Report every line of the data that includes "wrGo".

Start of Data to process

-- ==== Sys2Proof/Laws/Codec.lean ====
section
/-! SUPPORT. The codec's lemmas over decoded numbers (41_bcd_codec.md). -/

namespace Sys2Proof.Machine

theorem tens_lt (b : Byte) : tens b < 16 := (b.extractLsb' 4 4).isLt
theorem units_lt (b : Byte) : units b < 16 := (b.extractLsb' 0 4).isLt

/-- The largest decoded number is 165 (R102). -/
theorem fromBCD_le (b : Byte) : fromBCD b ≤ 165 := by
  have := tens_lt b
  have := units_lt b
  unfold fromBCD
  omega

theorem tens_nibbles {t u : Nat} (h : t < 16) : tens (nibbles t u) = t := by
  have hx : (nibbles t u).extractLsb' 4 4 = BitVec.ofNat 4 t := by
    apply BitVec.eq_of_getLsbD_eq
    intro i hi
    rw [nibbles, BitVec.getLsbD_extractLsb', BitVec.getLsbD_append]
    simp [hi]
  simp [tens, hx, Nat.mod_eq_of_lt h]

theorem units_nibbles {t u : Nat} (h : u < 16) : units (nibbles t u) = u := by
  have hx : (nibbles t u).extractLsb' 0 4 = BitVec.ofNat 4 u := by
    apply BitVec.eq_of_getLsbD_eq
    intro i hi
    rw [nibbles, BitVec.getLsbD_extractLsb', BitVec.getLsbD_append]
    simp [hi]
  simp [units, hx, Nat.mod_eq_of_lt h]

/-- The decoded number determines the byte among valid BCD bytes. -/
theorem nibbles_tens_units (b : Byte) : nibbles (tens b) (units b) = b := by
  have key : ∀ b : Byte, nibbles (tens b) (units b) = b := by decide
  exact key b

/-- Encoding then decoding reduces mod 100. -/
theorem fromBCD_toBCD_int (n : Int) : (fromBCD (toBCD n) : Int) = n % 100 := by
  have h0 : 0 ≤ n % 100 := Int.emod_nonneg n (by decide)
  have h1 : n % 100 < 100 := Int.emod_lt_of_pos n (by decide)
  unfold fromBCD toBCD
  rw [tens_nibbles (by omega), units_nibbles (by omega)]
  omega

theorem isBCD_toBCD (n : Int) : isBCD (toBCD n) = true := by
  have h0 : 0 ≤ n % 100 := Int.emod_nonneg n (by decide)
  have h1 : n % 100 < 100 := Int.emod_lt_of_pos n (by decide)
  unfold isBCD toBCD
  rw [tens_nibbles (by omega), units_nibbles (by omega)]
  simp
  omega

/-- The increment on decoded numbers, for every byte (R104). -/
theorem fromBCD_incBCD (b : Byte) (k : Nat) : fromBCD (incBCD b k) = (fromBCD b + k) % 100 := by
  have h := fromBCD_toBCD_int (((fromBCD b + k) % 100 : Nat) : Int)
  unfold incBCD
  omega

/-- "The result is always valid BCD" (R104). -/
theorem isBCD_incBCD (b : Byte) (k : Nat) : isBCD (incBCD b k) = true := isBCD_toBCD _

theorem fromBCD_lt_of_isBCD {b : Byte} (h : isBCD b = true) : fromBCD b < 100 := by
  simp [isBCD] at h
  unfold fromBCD
  omega

/-- Decoding is injective on valid BCD bytes. -/
theorem eq_of_fromBCD_eq {a b : Byte} (ha : isBCD a = true) (hb : isBCD b = true) (h : fromBCD a = fromBCD b) : a = b := by
  simp [isBCD] at ha hb
  unfold fromBCD at h
  rw [← nibbles_tens_units a, ← nibbles_tens_units b]
  have h1 : tens a = tens b := by omega
  have h2 : units a = units b := by omega
  rw [h1, h2]

end Sys2Proof.Machine
end

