/-- The sub-decode by index: the four command indices, and the plain store of every other. -/
theorem decodeWr_cases (a : BitVec 5) (d : Byte) :
    (a.toNat = 16 ∧ decodeWr a d = .wrIstat) ∨ (a.toNat = 18 ∧ decodeWr a d = .wrRstcnt) ∨
    (a.toNat = 19 ∧ decodeWr a d = .wrRstram) ∨ (a.toNat = 21 ∧ decodeWr a d = .wrGo) ∨
    (a.toNat ∉ [16, 18, 19, 21] ∧ storeTarget (decodeWr a d) = some (a.toNat, d)) := by
  have ha : a.toNat < 32 := a.isLt
  unfold decodeWr
  split
  case h_9 =>
    simp only [imp_false] at *
    split
    all_goals
      simp [storeTarget]
      omega
  all_goals simp_all [storeTarget]

theorem decodeWr_of_lt {a : BitVec 5} (h : a.toNat < 16) (d : Byte) :
    decodeWr a d = .wrStoreClock (a.extractLsb' 0 4) d := by
  unfold decodeWr
  split
  case h_9 => rw [if_pos h]
  all_goals omega

theorem decodeWr_of_ge {a : BitVec 5} (h : 24 ≤ a.toNat) (d : Byte) :
    decodeWr a d = .wrStoreTest (a.extractLsb' 0 3) d := by
  unfold decodeWr
  split
  case h_9 => rw [if_neg (by omega)]
  all_goals omega

/-- The indices with a leading 0 are 0 to 15. -/
theorem decodeWr_clock (a : BitVec 4) (d : Byte) : decodeWr (0b0#1 ++ a : BitVec (1 + 4)) d = .wrStoreClock a d := by
  have field : ∀ a : BitVec 4, (0b0#1 ++ a : BitVec (1 + 4)).toNat < 16 ∧
      (0b0#1 ++ a : BitVec (1 + 4)).extractLsb' 0 4 = a := by decide
  obtain ⟨hlt, hlow⟩ := field a
  rw [decodeWr_of_lt hlt, hlow]

/-- The indices with leading 11 are 24 to 31. -/
theorem decodeWr_test (a : BitVec 3) (d : Byte) : decodeWr (0b11#2 ++ a : BitVec (2 + 3)) d = .wrStoreTest a d := by
  have field : ∀ a : BitVec 3, 24 ≤ (0b11#2 ++ a : BitVec (2 + 3)).toNat ∧
      (0b11#2 ++ a : BitVec (2 + 3)).extractLsb' 0 3 = a := by decide
  obtain ⟨hge, hlow⟩ := field a
  rw [decodeWr_of_ge hge, hlow]

/-- The indices with leading 1011 are 22 and 23. -/
theorem decodeWr_stby (a : BitVec 1) (d : Byte) : decodeWr (0b1011#4 ++ a : BitVec (4 + 1)) d = .wrStoreStby a d := by
  obtain rfl | rfl : a = 0#1 ∨ a = 1#1 := by
    revert a
    decide
  · rfl
  · rfl

/-- A word of `OP` = 001 is decoded by its index and its data. -/
theorem decode_mkWord_wr (a : BitVec 5) (d : Byte) : decode (mkWord 0b001#3 a d) = decodeWr a d := decode_mkWord _ a d

/-- Settles O2: the fields of the canonical word are the ones that the encoder put there; under `OP` = 001 the index selects the
row that the encoder took it from. -/
theorem encodedOperationDecodesBack : Obligations.EncodedOperationDecodesBack := by
  unfold Obligations.EncodedOperationDecodesBack
  intro i
  cases i with
  | rd a => exact decode_mkWord _ a _
  | wrStoreClock a d => exact (decode_mkWord_wr _ d).trans (decodeWr_clock a d)
  | wrStoreStby a d => exact (decode_mkWord_wr _ d).trans (decodeWr_stby a d)
  | wrStoreTest a d => exact (decode_mkWord_wr _ d).trans (decodeWr_test a d)
  | wrStoreIctrl d => exact decode_mkWord_wr 17#5 d
  | wrStoreStatus d => exact decode_mkWord_wr 20#5 d
  | wrIstat | wrRstcnt | wrRstram | wrGo | tick | reset | close | reserved5 | reserved67 => exact decode_mkWord _ _ _

/-- Settles O4: `OP` alone chooses RD, TICK, RESET and CLOSE, and of the other fields only RD's `A` is an operand. -/
theorem ignoredFieldsChangeNothing : Obligations.IgnoredFieldsChangeNothing := by
  unfold Obligations.IgnoredFieldsChangeNothing
  exact ⟨decode_mkWord _, decode_mkWord _, decode_mkWord _, decode_mkWord _, fun _ => rfl, rfl, rfl, rfl⟩

/-- Settles O1: the 25 words are evaluated. -/
theorem decodesTheSpecsVectors : Obligations.DecodesTheSpecsVectors := by
  unfold Obligations.DecodesTheSpecsVectors
  decide

end Sys2Proof
end

section
/-! One step over the transaction stream (30_encoding.md R70, R76). -/

namespace Sys2Proof

open Sys2Proof.Machine Sys2Proof.Claims

/-- Settles O5: `step_cons`, the model's law for a step with a transaction pending. -/
theorem stepRunsTheNextTransaction : Obligations.StepRunsTheNextTransaction := by
  unfold Obligations.StepRunsTheNextTransaction
  intro s t rest hin
  exact step_cons hin

theorem step_of_input_nil {s : State} (h : s.input = []) : step s = .next s := by
  simp [step, takeTransaction_nil h]

/-- Settles O6: there is no transaction to take. -/
theorem nothingPendingNothingHappens : Obligations.NothingPendingNothingHappens := by
  unfold Obligations.NothingPendingNothingHappens
  intro s h
  exact step_of_input_nil h

theorem toNat_opField (w : Word) : (opField w).toNat = w.toNat / 2 ^ 13 := by
  have hw : w.toNat < 2 ^ 16 := w.isLt
  simp only [opField, BitVec.extractLsb'_toNat, Nat.shiftRight_eq_div_pow]
  omega

/-- From 0xA000 on `OP` is at least 101. -/
theorem decode_reserved {w : Word} (h : 0xA000 ≤ w.toNat) : decode w = .reserved5 ∨ decode w = .reserved67 := by
  have hop : 5 ≤ (opField w).toNat := by
    rw [toNat_opField]
    omega
  unfold decode
  split <;> simp_all

/-- Settles O7: both reserved rows are refused by definition, and the words from 0xA000 on decode to one of them. -/
theorem reservedWordsAreRefused : Obligations.ReservedWordsAreRefused := by
  unfold Obligations.ReservedWordsAreRefused
  refine ⟨fun s => ⟨exec_reserved5 s, exec_reserved67 s⟩, fun s t rest hin hw => ?_⟩
  rw [step_cons hin]
  obtain h | h := decode_reserved hw
  · rw [h, exec_reserved5]
  · rw [h, exec_reserved67]

end Sys2Proof
end

section
/-! The BCD codec (41_bcd_codec.md section 4): digits, round trip, order and increment. -/

namespace Sys2Proof

open Sys2Proof.Machine Sys2Proof.Claims

theorem isBCD_eq_true {b : Byte} : isBCD b = true ↔ tens b ≤ 9 ∧ units b ≤ 9 := by
  simp [isBCD]

theorem tens_eq_div (b : Byte) : tens b = b.toNat / 16 := by
  have hb : b.toNat < 256 := b.isLt
  simp only [tens, BitVec.extractLsb'_toNat, Nat.shiftRight_eq_div_pow]
  omega

theorem units_eq_mod (b : Byte) : units b = b.toNat % 16 := by
  simp [units, BitVec.extractLsb'_toNat]

/-- Settles O50: the two digits are the quotient and the remainder of the byte by 16. -/
theorem digitsAreTheNibbles : Obligations.DigitsAreTheNibbles := by
  unfold Obligations.DigitsAreTheNibbles
  intro b
  rw [fromBCD, isBCD_eq_true, tens_eq_div, units_eq_mod]
  exact ⟨rfl, Iff.rfl⟩

theorem fromBCD_toBCD {n : Nat} (h : n ≤ 99) : fromBCD (toBCD n) = n := by
  have key := fromBCD_toBCD_int n
  omega

theorem toBCD_fromBCD {b : Byte} (h : isBCD b = true) : toBCD (fromBCD b) = b := by
  have hlt := fromBCD_lt_of_isBCD h
  exact eq_of_fromBCD_eq (isBCD_toBCD _) h (fromBCD_toBCD (by omega))

/-- Settles O48: the number of a valid byte is below 100, where the reduction of `toBCD` does nothing. -/
theorem codecRoundTrip : Obligations.CodecRoundTrip := by
  unfold Obligations.CodecRoundTrip
  exact ⟨fun _ h => fromBCD_toBCD h, fun _ h => toBCD_fromBCD h⟩

theorem toNat_nibbles {t u : Nat} (ht : t < 16) (hu : u < 16) : (nibbles t u).toNat = 16 * t + u := by
  have h1 := tens_nibbles (u := u) ht
  have h2 := units_nibbles (t := t) hu
  rw [tens_eq_div] at h1
  rw [units_eq_mod] at h2
  omega

/-- Settles O51: the reduced number lies in 0-99, so its two digits fit the nibbles. -/
theorem encodingReducesModHundred : Obligations.EncodingReducesModHundred := by
  unfold Obligations.EncodingReducesModHundred
  intro n
  refine ⟨isBCD_toBCD n, ?_⟩
  rw [toBCD, toNat_nibbles (by omega) (by omega)]
  omega

/-- Settles O52: both orders are the lexicographic order of the two digits. -/
theorem byteOrderIsNumberOrder : Obligations.ByteOrderIsNumberOrder := by
  unfold Obligations.ByteOrderIsNumberOrder
  intro a b ha hb
  rw [isBCD_eq_true, tens_eq_div, units_eq_mod] at ha hb
  simp only [fromBCD, tens_eq_div, units_eq_mod]
  omega

theorem nibbleCarry_eq_incBCD : ∀ b : Byte, isBCD b = true → incBCD b 1 = nibbleCarry b := by decide

/-- Settles O49: the circuit is compared with the increment on the valid bytes; the range of the result is that of `toBCD`. -/
theorem incrementIsNibbleCarry : Obligations.IncrementIsNibbleCarry := by
  unfold Obligations.IncrementIsNibbleCarry
  exact ⟨nibbleCarry_eq_incBCD, isBCD_incBCD⟩

/-- Increments in a row add up, on the decoded numbers. -/
theorem iterate_incBCD {b : Byte} (h : isBCD b = true) (k : Nat) :
    (fun b => incBCD b 1)^[k] b = toBCD (((fromBCD b + k) % 100 : Nat) : Int) := by
  have hlt := fromBCD_lt_of_isBCD h
  induction k with
  | zero =>
    have hmod : (fromBCD b + 0) % 100 = fromBCD b := by omega
    rw [Function.iterate_zero, id_eq, hmod, toBCD_fromBCD h]
  | succ k ih =>
    have hprev : fromBCD (toBCD (((fromBCD b + k) % 100 : Nat) : Int)) = (fromBCD b + k) % 100 := fromBCD_toBCD (by omega)
    have hnext : ((fromBCD b + k) % 100 + 1) % 100 = (fromBCD b + (k + 1)) % 100 := by omega
    rw [Function.iterate_succ_apply', ih, incBCD, hprev, hnext]

/-- Settles O53: `iterate_incBCD` from 0x00, and with 100 increments, which add nothing modulo 100. -/
theorem incrementCyclesAtHundred : Obligations.IncrementCyclesAtHundred := by
  unfold Obligations.IncrementCyclesAtHundred
  constructor
  · intro k
    have hzero : fromBCD 0x00#8 = 0 := by decide
    rw [iterate_incBCD (by decide), hzero, Nat.zero_add]
  · intro b h
    have hlt := fromBCD_lt_of_isBCD h
    have hmod : (fromBCD b + 100) % 100 = fromBCD b := by omega
    rw [iterate_incBCD h, hmod, toBCD_fromBCD h]

end Sys2Proof
end

section
/-! The alarm fields and their wildcards (44_alarm_matcher.md R190, R191, R194). -/

namespace Sys2Proof

open Sys2Proof.Machine Sys2Proof.Claims

theorem wild_hardware_iff : ∀ a : Byte, wild Config.hardware a = true ↔ 0xC0 ≤ a.toNat := by decide

/-- A wildcard's tens digit is at least 12. -/
theorem isBCD_of_wild {a : Byte} (h : wild Config.hardware a = true) : isBCD a = false := by
  rw [wild_hardware_iff] at h
  rw [← Bool.not_eq_true, isBCD_eq_true, tens_eq_div]
  omega

/-- Settles O46: the mask is looked at byte by byte; the digits decide the rest. -/
theorem wildcardsAreNeverBCD : Obligations.WildcardsAreNeverBCD := by
  unfold Obligations.WildcardsAreNeverBCD
  exact fun a => ⟨wild_hardware_iff a, isBCD_of_wild⟩

/-- The matcher of every configuration with this hardware's mask. -/
theorem alarmMatch_iff {c : Config} (hmask : c.wildcardMask = 0xC0#8) (b : Bank) :
    alarmMatch c b = true ↔ AlarmMatches b := by
  simp only [alarmMatch_eq_true, AlarmMatches, fieldMatch_eq_true, hmask]

/-- Settles O44: the case of this hardware. -/
theorem alarmComparesFiveFields : Obligations.AlarmComparesFiveFields := by
  unfold Obligations.AlarmComparesFiveFields
  exact alarmMatch_iff rfl

end Sys2Proof
end

section
/-! The calendar's tables (43_tick_engine.md R170, 00_scope.md R7). -/

namespace Sys2Proof

open Sys2Proof.Machine Sys2Proof.Claims

theorem dim_other (c : Config) {m : Nat} (y : Nat) (h : m = 0 ∨ 13 ≤ m) : dim c m y = 31 := by
  unfold dim
  split
  case h_13 => rfl
  all_goals omega

/-- Settles O37: the numbered months by the table's own rows, every other number by its last row. -/
theorem daysInMonthTable : Obligations.DaysInMonthTable := by
  unfold Obligations.DaysInMonthTable
  intro c m y
  refine ⟨fun h => ?_, fun h => ?_, fun h => ?_, dim_other c y⟩
  · fin_cases h <;> rfl
  · fin_cases h <;> rfl
  · subst h
    rfl
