-- ==== Sys2Proof/Machine/Sha3.lean ====
section
/-! DEFINITION. The standard SHA3-512 (43_external_primitives.md R171, which names it: Keccak with capacity 1024, rate 576
bits, domain suffix 01, output 512 bits). PRESUMED from FIPS 202, which is outside the spec; compared with the digests the
spec prints (log 7). No table is written down: the rotations come from the walk of the lanes, the round constants from the
shift register. A sponge state is 25 lanes below `2^64`, the lane in column `x` of row `y` being entry `x + 5y`. -/

namespace Sys2Proof.Machine.Sha3

open Sys2Proof

/-- The state whose lane in column `x` of row `y` is `f x y`. -/
def ofLanes (f : Nat → Nat → Nat) : List Nat := (List.range 25).map fun i => f (i % 5) (i / 5)

/-- The lane in column `x` of row `y`, columns and rows counted round the square. -/
def laneAt (st : List Nat) (x y : Nat) : Nat := st.getD (x % 5 + 5 * (y % 5)) 0

/-- The exclusive or of each column's five lanes. -/
def columnSums (st : List Nat) : List Nat :=
  (List.range 5).map fun x => (List.range 5).foldl (fun sum y => sum ^^^ laneAt st x y) 0

/-- The step theta: each lane takes in its left column's sum and its right column's, the latter rotated by 1. -/
def mixColumns (st : List Nat) : List Nat :=
  let sums := columnSums st
  ofLanes fun x y => laneAt st x y ^^^ laneAt sums (x + 4) 0 ^^^ rol 64 (laneAt sums (x + 1) 0) 1

/-- Where the step pi takes the lane in column `x` of row `y`: to column `y` of row `2x + 3y`. -/
def carried (x y : Nat) : Nat × Nat := (y, (2 * x + 3 * y) % 5)

/-- The steps rho and pi at once, for the `n` lanes of the walk of rho from place `t` in column `x` of row `y` on, the lanes
placed so far in `out`. Rho rotates the lane at place `t` by the `(t+1)`-th triangular number and goes on where pi carries the
lane. -/
def walkLanes (st : List Nat) : Nat → Nat → Nat → Nat → List Nat → List Nat
  | 0, _, _, _, out => out
  | n + 1, t, x, y, out =>
    walkLanes st n (t + 1) (carried x y).1 (carried x y).2
      (out.set ((carried x y).1 + 5 * (carried x y).2) (rol 64 (laneAt st x y) ((t + 1) * (t + 2) / 2 % 64)))

/-- The steps rho and pi: the walk starts in column 1 of row 0 and visits every lane but that of column 0 of row 0, which stays
as it is. -/
def moveLanes (st : List Nat) : List Nat := walkLanes st 24 0 1 0 st

/-- One turn of the shift register of the round constants, `X^8 + X^6 + X^5 + X^4 + 1`. -/
def shiftRegister (r : Nat) : Nat := if r < 128 then 2 * r else (2 * r) ^^^ 0x171

/-- The round constant made of the next `n` outputs of the shift register `r`: the `j`-th of the seven goes to bit
`2^j - 1`. -/
def roundConstant : Nat → Nat → Nat
  | 0, _ => 0
  | n + 1, r => r % 2 * 2 ^ (2 ^ (6 - n) - 1) + roundConstant n (shiftRegister r)

/-- The steps chi and iota: each lane takes in where its right neighbour is 0 and the one beyond is 1; the lane in column 0 of
row 0 also takes in the round constant. -/
def mixRows (rc : Nat) (st : List Nat) : List Nat :=
  ofLanes fun x y =>
    (if x + y = 0 then rc else 0) ^^^ laneAt st x y ^^^ ((2 ^ 64 - 1 - laneAt st (x + 1) y) &&& laneAt st (x + 2) y)

/-- `n` rounds, with the shift register at `r` before the first. -/
def permute : Nat → Nat → List Nat → List Nat
  | 0, _, st => st
  | n + 1, r, st =>
    permute n (Nat.repeat shiftRegister 7 r) (mixRows (roundConstant 7 r) (moveLanes (mixColumns st)))

/-- The state after `n` further blocks of 72 bytes (the rate) of `input`, each taken into the first nine lanes and permuted in
24 rounds. -/
def absorbBlocks : Nat → Bytes → List Nat → List Nat
  | 0, _, st => st
  | n + 1, input, st =>
    absorbBlocks n (input.drop 72)
      (permute 24 1 (ofLanes fun x y => laneAt st x y ^^^ leInt (((input.take 72).drop (8 * (x + 5 * y))).take 8)))

/-- The domain suffix 01 and the padding 10*1 after `k` bytes of a block: its free bytes, with 6 added to the first and 128 to
the last. -/
def padding (k : Nat) : Bytes :=
  (List.range (72 - k)).map fun j => (if j = 0 then 0x06#8 else 0#8) + (if j + 1 = 72 - k then 0x80#8 else 0#8)

end Sys2Proof.Machine.Sha3

namespace Sys2Proof.Machine

open Sys2Proof

/-- `sha3_512(bytes)`: 64 bytes, the first eight lanes, least significant byte first (43_external_primitives.md R171). -/
def sha3_512 (bytes : Bytes) : Bytes :=
  let input := bytes ++ Sha3.padding (bytes.length % 72)
  let st := Sha3.absorbBlocks (bytes.length / 72 + 1) input (List.replicate 25 0)
  (List.range 64).map fun j => BitVec.ofNat 8 (st.getD (j / 8) 0 >>> (8 * (j % 8)))

end Sys2Proof.Machine
end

End of Data to process

Reply
    (a.toNat = 19 ∧ decodeWr a d = .wrRstram) ∨ (a.toNat = 21 ∧ decodeWr a d = .wrGo) ∨
  | wrIstat | wrRstcnt | wrRstram | wrGo | tick | reset | close | reserved5 | reserved67 => exact decode_mkWord _ _ _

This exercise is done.